提案手法は, 高い設計性と効率性を有する新規なタンパク質のバックボーン構造を効果的に生成できることを示す。
論文 参考訳(メタデータ) (2023-05-06T19:10:19Z) - EigenFold: Generative Protein Structure Prediction with Diffusion Models [10.24107243529341]
EigenFoldは、特定のタンパク質配列から構造分布をサンプリングする拡散生成モデリングフレームワークである。

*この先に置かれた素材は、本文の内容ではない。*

-- ==== Sys2Proof/Machine/Step.lean ====
section
/-! DEFINITION. One step of the K7: the command at the front of the queue. -/

namespace Sys2Proof.Machine

/-- One step: the command that waits longest has its effect. With no command waiting the K7 idles. -/
def step (s : State) : Host.Outcome State Fault Refusal :=
  match s.pending with
  | [] => .next s
  | c :: rest => exec c { s with pending := rest }

/-- `s` with the command that a word spells put at the front of its queue; `s` itself where it spells none. -/
def State.withFetchWord (s : State) (nbits w : Nat) : State :=
  match decodeTableWord nbits w with
  | some c => { s with pending := c :: s.pending }
  | none => s

end Sys2Proof.Machine
end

最近のCAMEOターゲットでは、EigenFoldは0.84の中央値TMSスコアを達成し、モデルの不確実性のより包括的な画像を提供する。
論文 参考訳(メタデータ) (2023-04-05T02:46:13Z) - ProGen2: Exploring the Boundaries of Protein Language Models [15.82416400246896]
タンパク質言語モデルであるProGen2を導入し、最大6.4Bのパラメータに拡張する。
ProGen2モデルは、観察された進化系列の分布を捉える際に、最先端の性能を示す。
モデルのサイズが大きくなり, タンパク質配列の数が多くなりつつあるため, タンパク質配列モデルに提供されるデータ分布に重点を置く必要があることが示唆された。
論文 参考訳(メタデータ) (2022-06-27T17:55:02Z) - Protein Structure and Sequence Generation with Equivariant Denoising
Diffusion Probabilistic Models [3.5450828190071646]
バイオエンジニアリングにおける重要な課題は、特定の3D構造と標的機能を可能にする化学的性質を持つタンパク質を設計することである。
タンパク質の構造と配列の両方の生成モデルを導入し、従来の分子生成モデルよりもはるかに大きなスケールで操作できる。
論文 参考訳(メタデータ) (2022-05-26T16:10:09Z) - ProGen: Language Modeling for Protein Generation [47.32931317203297]
タンパク質工学のための生成モデリングは、合成生物学、医学、物質科学における根本的な問題を解決する鍵となる。
コストのかかる構造アノテーションが欠如しているタンパク質の指数関数的に増加する集合を活用するために、タンパク質工学を教師なしシーケンス生成問題として採用する。
論文 参考訳(メタデータ) (2020-03-08T04:27:16Z)
関連論文リストは本サイト内にある論文のタイトル・アブストラクトから自動的に作成しています。
指定された論文の情報です。
本サイトの運営者は本サイト(すべての情報・翻訳含む)の品質を保証せず、本サイト(すべての情報・翻訳含む)を使用して発生したあらゆる結果について一切の責任を負いません。